Explanation of Spark (2) operator
Article directory
I. wordcount
Based on the last wordcount, let's write a wordcount to count the wc program for the second time. Let's analyze the performance.
package com.littlepage.wc import org.apache.spark.rdd.RDD import org.apache.spark.{SparkConf, SparkContext} object WordCount { def main(args: Array[String]): Unit = { val conf=new SparkConf().setAppName("wc").setMaster("local") val sparkContext=new SparkContext(conf) sparkContext.setLogLevel("error") val fileRDD:RDD[String] = sparkContext.textFile("data/data") val words:RDD[String] = fileRDD.flatMap(_.split(" ")) val pairWord:RDD[(String,Int)] = words.map((_,1)) val res:RDD[(String,Int)] = pairWord.reduceByKey(_+_) println("wordcount:") res.foreach(println) val rev:RDD[(Int,Int)] = res.map((x)=>{(x._2,1)}) val pl:RDD[(Int,Int)] = rev.reduceByKey(_+_) println("\nwordcountcount") pl.foreach(println) Thread.sleep(100000000) } }
Through the performance chart, we can know:
1. If Spark does not store or output its results, it will not process map or reduce operations.
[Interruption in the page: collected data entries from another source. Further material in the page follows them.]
-- ==== Sys2Proof/Machine/Fields.lean ====
section
/-! DEFINITION. The register fields of the control window: register, offset, lowest bit and width, as the register tables of the
chapters give them. Entry numbers t, k, ... are those of the spec. -/

namespace Sys2Proof.Machine

/-- A field of a control-window register (00_scope, Register conventions). -/
structure Fld where
  off : Nat
  lsb : Nat
  w : Nat
  deriving DecidableEq, Repr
2. If the output is repeated, the common map or reduce operation is only executed once.
3. By default, if a shuffle is generated, it is a turn to view the chart. In order to minimize the consumption of performance, the number of shuffles should be minimized when programming.
II. Programming model
Compared with MapReduce, Spark programming model can execute multiple jobs and states.
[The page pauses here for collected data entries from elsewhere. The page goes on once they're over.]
/-- The snoops that a request needs (R169). An L1I that holds a line has it in its L2 as well (R151), which the directory knows. -/
def snoopPlan (d : DirEnt) (k : ReqKind) (src : Nat) : List (SnpKind × Nat) :=
  let others := d.sharers.filter (· ≠ src)
  let shot : List (SnpKind × Nat) := others.map (fun a => (SnpKind.I, a))
  let owner (x : SnpKind) : List (SnpKind × Nat) := if d.owner = src then [] else [(x, d.owner)]
  match k, d.st with
  | _, .I => []
  | .rdS, .S => []
  | .rdS, _ => owner .S
  | .rdO, .S => shot
  | .rdO, .X => owner .O
  | .rdO, .O => owner .O ++ shot
  | .upg, .S => shot
  | .upg, .X => owner .O
  | .upg, .O => owner .O ++ shot
  | .rdOZ, .S => shot
  | .rdOZ, .X => owner .IZ
  | .rdOZ, .O => owner .O ++ shot
  | .rdOnce, .S => []
  | .rdOnce, _ => [(.C, d.owner)]
  | .wrLine _ _, _ => d.holders.map (fun a => (SnpKind.IZ, a))
  | .wrPart _ _ _, _ => d.holders.map (fun a => (SnpKind.I, a))
  | .atom _ _ _ _ _, _ => d.holders.map (fun a => (SnpKind.I, a))
  | .cmo .clean, .S => []
  | .cmo .clean, _ => [(.C, d.owner)]
  | .cmo .flush, _ => d.holders.map (fun a => (SnpKind.I, a))
  | .cmo .inval, _ => d.holders.map (fun a => (SnpKind.IZ, a))
  | .cmo .icinv, _ => (d.holders.filter (· ≠ 48)).map (fun a => (SnpKind.L1I, a))

def Told.none : Told := { fwd := false, kept := false, dirty := 0, evicting := false }

/-- What a further answer adds. -/
def Told.add (x : Told) : Rsp → Told
  | .I => x
  | .S => { x with kept := true }
  | .fwd d keep => { x with fwd := true, kept := x.kept || keep, dirty := x.dirty ||| d }
  | .evicting _ d => { x with dirty := x.dirty ||| d, evicting := true }

/-- An entry with sharers only, or none. -/
def sharersOnly (sh : List Nat) : DirEnt := if sh = [] then DirEnt.none else { DirEnt.none with st := .S, sharers := sh }

/-- The owner has given up its copy. -/
def DirEnt.ownerGone (d : DirEnt) : DirEnt := if d.st = .O then sharersOnly d.sharers else DirEnt.none

/-- The entry after a request, and the state granted (R169, R172). -/
def dirAfter (d : DirEnt) (k : ReqKind) (src : Nat) (t : Told) : DirEnt × Moesi :=
  let others := d.sharers.filter (· ≠ src)
  let own : DirEnt := { DirEnt.none with st := .X, owner := src }
  let share (sh : List Nat) : DirEnt × Moesi := ({ DirEnt.none with st := .S, sharers := sh }, .S)
  match k with
  | .rdS =>
    match d.st with
    | .I => (own, .E)
    | .S => share (src :: others)
    | .X =>
      if t.evicting then
        (if t.dirty = 0 then (own, .E) else ({ DirEnt.none with st := .O, owner := src }, .O))
      else if t.kept then
        (if t.dirty = 0 then share [src, d.owner]
          else ({ DirEnt.none with st := .O, owner := d.owner, sharers := [src] }, .S))
      else (own, .E)
    | .O =>
      if t.evicting ∧ t.dirty ≠ 0 then ({ DirEnt.none with st := .O, owner := src, sharers := others }, .O)
      else if t.kept ∧ !t.evicting then ({ DirEnt.none with st := .O, owner := d.owner, sharers := src :: others }, .S)
      else if others = [] then (own, .E)
      else share (src :: others)
  | .rdO => (own, .M)
  | .rdOZ => (own, .M)
  | .upg => (own, .M)
  | .rdOnce =>
    if d.st = .I ∨ d.st = .S ∨ (t.kept ∧ !t.evicting) then (d, .S) else (d.ownerGone, .S)
  | .wrLine _ _ => (DirEnt.none, .I)
  | .wrPart _ _ _ => (DirEnt.none, .I)
  | .atom _ _ _ _ _ => (DirEnt.none, .I)
  | .cmo .clean =>
    if d.st = .O then (if t.kept then sharersOnly (d.owner :: d.sharers) else sharersOnly d.sharers, .I)
    else if d.st = .X ∧ !t.kept then (DirEnt.none, .I)
    else (d, .I)
  | .cmo .flush => (DirEnt.none, .I)
  | .cmo .inval => (DirEnt.none, .I)
  | .cmo .icinv => (d, .I)

/-- The requester holds the data already: a UPG of a sharer, or of the owner in O. -/
def hasData (d : DirEnt) (k : ReqKind) (src : Nat) : Bool :=
  match k with
  | .upg => d.holders.contains src
  | _ => false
Source part reference video
III. use of RDD data sets and operators
1. Three necessary operators
When we write a Spark program, there are three inevitable operators: creation operator, transformation operator and collection operator.
The creation operator can create an RDD data set, which can be obtained in memory (collection container) or in hard disk (file)
The conversion operator can process an RDD data set, that is, map and reduce operations, which are regarded as conversion operators.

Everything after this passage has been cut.